YOUR ASSIGNMENT:
Reproduce exactly the lines below from the one containing "(State.startDesc s p i idx).meter = s.meter" through the one containing "(State.startDesc s p i idx).phi.engines = s.phi.engines", including both, and nothing else.

Data excerpts:
= Beginning of Section =
@[simp] theorem State.markApplied_keeps (s : State) (p : Part) (i : Nat) (idx : Nat) :
    (State.markApplied s p i idx).pending = s.pending ∧ (State.markApplied s p i idx).cyc = s.cyc
    ∧ (State.markApplied s p i idx).freeNext = s.freeNext ∧ (State.markApplied s p i idx).out = s.out
    ∧ (State.markApplied s p i idx).mdl = s.mdl ∧ (State.markApplied s p i idx).meter = s.meter
    ∧ (State.markApplied s p i idx).die = s.die ∧ (State.markApplied s p i idx).hub = s.hub
    ∧ (State.markApplied s p i idx).tsu.time = s.tsu.time ∧ (State.markApplied s p i idx).tsu.ports = s.tsu.ports
    ∧ (State.markApplied s p i idx).tsu.torn = s.tsu.torn ∧ (State.markApplied s p i idx).tsu.keys = s.tsu.keys
    ∧ (State.markApplied s p i idx).tsu.relKeys = s.tsu.relKeys ∧ (State.markApplied s p i idx).tsu.tdc = s.tsu.tdc
    ∧ (State.markApplied s p i idx).tsu.clk = s.tsu.clk ∧ (State.markApplied s p i idx).tsu.page = s.tsu.page
    ∧ (State.markApplied s p i idx).tsu.flt = s.tsu.flt ∧ (State.markApplied s p i idx).tsu.units = s.tsu.units
    ∧ (State.markApplied s p i idx).tsu.engines = s.tsu.engines ∧ (State.markApplied s p i idx).tsu.gov = s.tsu.gov
    ∧ (State.markApplied s p i idx).tsu.cnt = s.tsu.cnt ∧ (State.markApplied s p i idx).tsu.cfg = s.tsu.cfg
    ∧ (State.markApplied s p i idx).tsu.cycs = s.tsu.cycs ∧ (State.markApplied s p i idx).phi.time = s.phi.time
    ∧ (State.markApplied s p i idx).phi.ports = s.phi.ports ∧ (State.markApplied s p i idx).phi.torn = s.phi.torn
    ∧ (State.markApplied s p i idx).phi.keys = s.phi.keys
    ∧ (State.markApplied s p i idx).phi.relKeys = s.phi.relKeys ∧ (State.markApplied s p i idx).phi.tdc = s.phi.tdc
    ∧ (State.markApplied s p i idx).phi.clk = s.phi.clk ∧ (State.markApplied s p i idx).phi.page = s.phi.page
    ∧ (State.markApplied s p i idx).phi.flt = s.phi.flt ∧ (State.markApplied s p i idx).phi.units = s.phi.units
    ∧ (State.markApplied s p i idx).phi.engines = s.phi.engines ∧ (State.markApplied s p i idx).phi.gov = s.phi.gov
    ∧ (State.markApplied s p i idx).phi.cnt = s.phi.cnt ∧ (State.markApplied s p i idx).phi.cfg = s.phi.cfg
    ∧ (State.markApplied s p i idx).phi.cycs = s.phi.cycs := by
  refine ⟨?_, ?_, ?_, ?_, ?_, ?_, ?_, ?_, ?_, ?_, ?_, ?_, ?_, ?_, ?_, ?_, ?_, ?_, ?_, ?_, ?_, ?_, ?_, ?_, ?_, ?_, ?_, ?_, ?_, ?_, ?_, ?_, ?_, ?_, ?_, ?_, ?_, ?_⟩ <;> first | (simp [State.markApplied]; done)

@[simp] theorem State.markApplied_keeps_tsu (s : State) (i : Nat) (idx : Nat) :
    (State.markApplied s .tsu i idx).phi = s.phi := by simp [State.markApplied]

@[simp] theorem State.markApplied_keeps_phi (s : State) (i : Nat) (idx : Nat) :
    (State.markApplied s .phi i idx).tsu = s.tsu := by simp [State.markApplied]

@[simp] theorem State.startDesc_keeps (s : State) (p : Part) (i : Nat) (idx : Nat) :
    (State.startDesc s p i idx).pending = s.pending ∧ (State.startDesc s p i idx).cyc = s.cyc
    ∧ (State.startDesc s p i idx).freeNext = s.freeNext ∧ (State.startDesc s p i idx).out = s.out
    ∧ (State.startDesc s p i idx).mdl = s.mdl ∧ (State.startDesc s p i idx).meter = s.meter
    ∧ (State.startDesc s p i idx).die = s.die ∧ (State.startDesc s p i idx).hub = s.hub
    ∧ (State.startDesc s p i idx).tsu.time = s.tsu.time ∧ (State.startDesc s p i idx).tsu.ports = s.tsu.ports
    ∧ (State.startDesc s p i idx).tsu.torn = s.tsu.torn ∧ (State.startDesc s p i idx).tsu.keys = s.tsu.keys
    ∧ (State.startDesc s p i idx).tsu.relKeys = s.tsu.relKeys ∧ (State.startDesc s p i idx).tsu.tdc = s.tsu.tdc
    ∧ (State.startDesc s p i idx).tsu.clk = s.tsu.clk ∧ (State.startDesc s p i idx).tsu.page = s.tsu.page
    ∧ (State.startDesc s p i idx).tsu.flt = s.tsu.flt ∧ (State.startDesc s p i idx).tsu.units = s.tsu.units
    ∧ (State.startDesc s p i idx).tsu.engines = s.tsu.engines ∧ (State.startDesc s p i idx).tsu.gov = s.tsu.gov
    ∧ (State.startDesc s p i idx).tsu.cnt = s.tsu.cnt ∧ (State.startDesc s p i idx).tsu.cfg = s.tsu.cfg
    ∧ (State.startDesc s p i idx).tsu.cycs = s.tsu.cycs ∧ (State.startDesc s p i idx).phi.time = s.phi.time
    ∧ (State.startDesc s p i idx).phi.ports = s.phi.ports ∧ (State.startDesc s p i idx).phi.torn = s.phi.torn
    ∧ (State.startDesc s p i idx).phi.keys = s.phi.keys ∧ (State.startDesc s p i idx).phi.relKeys = s.phi.relKeys
    ∧ (State.startDesc s p i idx).phi.tdc = s.phi.tdc ∧ (State.startDesc s p i idx).phi.clk = s.phi.clk
    ∧ (State.startDesc s p i idx).phi.page = s.phi.page ∧ (State.startDesc s p i idx).phi.flt = s.phi.flt
    ∧ (State.startDesc s p i idx).phi.units = s.phi.units ∧ (State.startDesc s p i idx).phi.engines = s.phi.engines
    ∧ (State.startDesc s p i idx).phi.gov = s.phi.gov ∧ (State.startDesc s p i idx).phi.cnt = s.phi.cnt
    ∧ (State.startDesc s p i idx).phi.cfg = s.phi.cfg ∧ (State.startDesc s p i idx).phi.cycs = s.phi.cycs := by
  refine ⟨?_, ?_, ?_, ?_, ?_, ?_, ?_, ?_, ?_, ?_, ?_, ?_, ?_, ?_, ?_, ?_, ?_, ?_, ?_, ?_, ?_, ?_, ?_, ?_, ?_, ?_, ?_, ?_, ?_, ?_, ?_, ?_, ?_, ?_, ?_, ?_, ?_, ?_⟩ <;> first | (simp [State.startDesc]; done)

@[simp] theorem State.startDesc_keeps_tsu (s : State) (i : Nat) (idx : Nat) :
    (State.startDesc s .tsu i idx).phi = s.phi := by simp [State.startDesc]

@[simp] theorem State.startDesc_keeps_phi (s : State) (i : Nat) (idx : Nat) :
    (State.startDesc s .phi i idx).tsu = s.tsu := by simp [State.startDesc]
= End of Section =
WRITTEN RESPONSE:
    ∧ (State.startDesc s p i idx).mdl = s.mdl ∧ (State.startDesc s p i idx).meter = s.meter
    ∧ (State.startDesc s p i idx).die = s.die ∧ (State.startDesc s p i idx).hub = s.hub
    ∧ (State.startDesc s p i idx).tsu.time = s.tsu.time ∧ (State.startDesc s p i idx).tsu.ports = s.tsu.ports
    ∧ (State.startDesc s p i idx).tsu.torn = s.tsu.torn ∧ (State.startDesc s p i idx).tsu.keys = s.tsu.keys
    ∧ (State.startDesc s p i idx).tsu.relKeys = s.tsu.relKeys ∧ (State.startDesc s p i idx).tsu.tdc = s.tsu.tdc
    ∧ (State.startDesc s p i idx).tsu.clk = s.tsu.clk ∧ (State.startDesc s p i idx).tsu.page = s.tsu.page
    ∧ (State.startDesc s p i idx).tsu.flt = s.tsu.flt ∧ (State.startDesc s p i idx).tsu.units = s.tsu.units
    ∧ (State.startDesc s p i idx).tsu.engines = s.tsu.engines ∧ (State.startDesc s p i idx).tsu.gov = s.tsu.gov
    ∧ (State.startDesc s p i idx).tsu.cnt = s.tsu.cnt ∧ (State.startDesc s p i idx).tsu.cfg = s.tsu.cfg
    ∧ (State.startDesc s p i idx).tsu.cycs = s.tsu.cycs ∧ (State.startDesc s p i idx).phi.time = s.phi.time
    ∧ (State.startDesc s p i idx).phi.ports = s.phi.ports ∧ (State.startDesc s p i idx).phi.torn = s.phi.torn
    ∧ (State.startDesc s p i idx).phi.keys = s.phi.keys ∧ (State.startDesc s p i idx).phi.relKeys = s.phi.relKeys
    ∧ (State.startDesc s p i idx).phi.tdc = s.phi.tdc ∧ (State.startDesc s p i idx).phi.clk = s.phi.clk
    ∧ (State.startDesc s p i idx).phi.page = s.phi.page ∧ (State.startDesc s p i idx).phi.flt = s.phi.flt
    ∧ (State.startDesc s p i idx).phi.units = s.phi.units ∧ (State.startDesc s p i idx).phi.engines = s.phi.engines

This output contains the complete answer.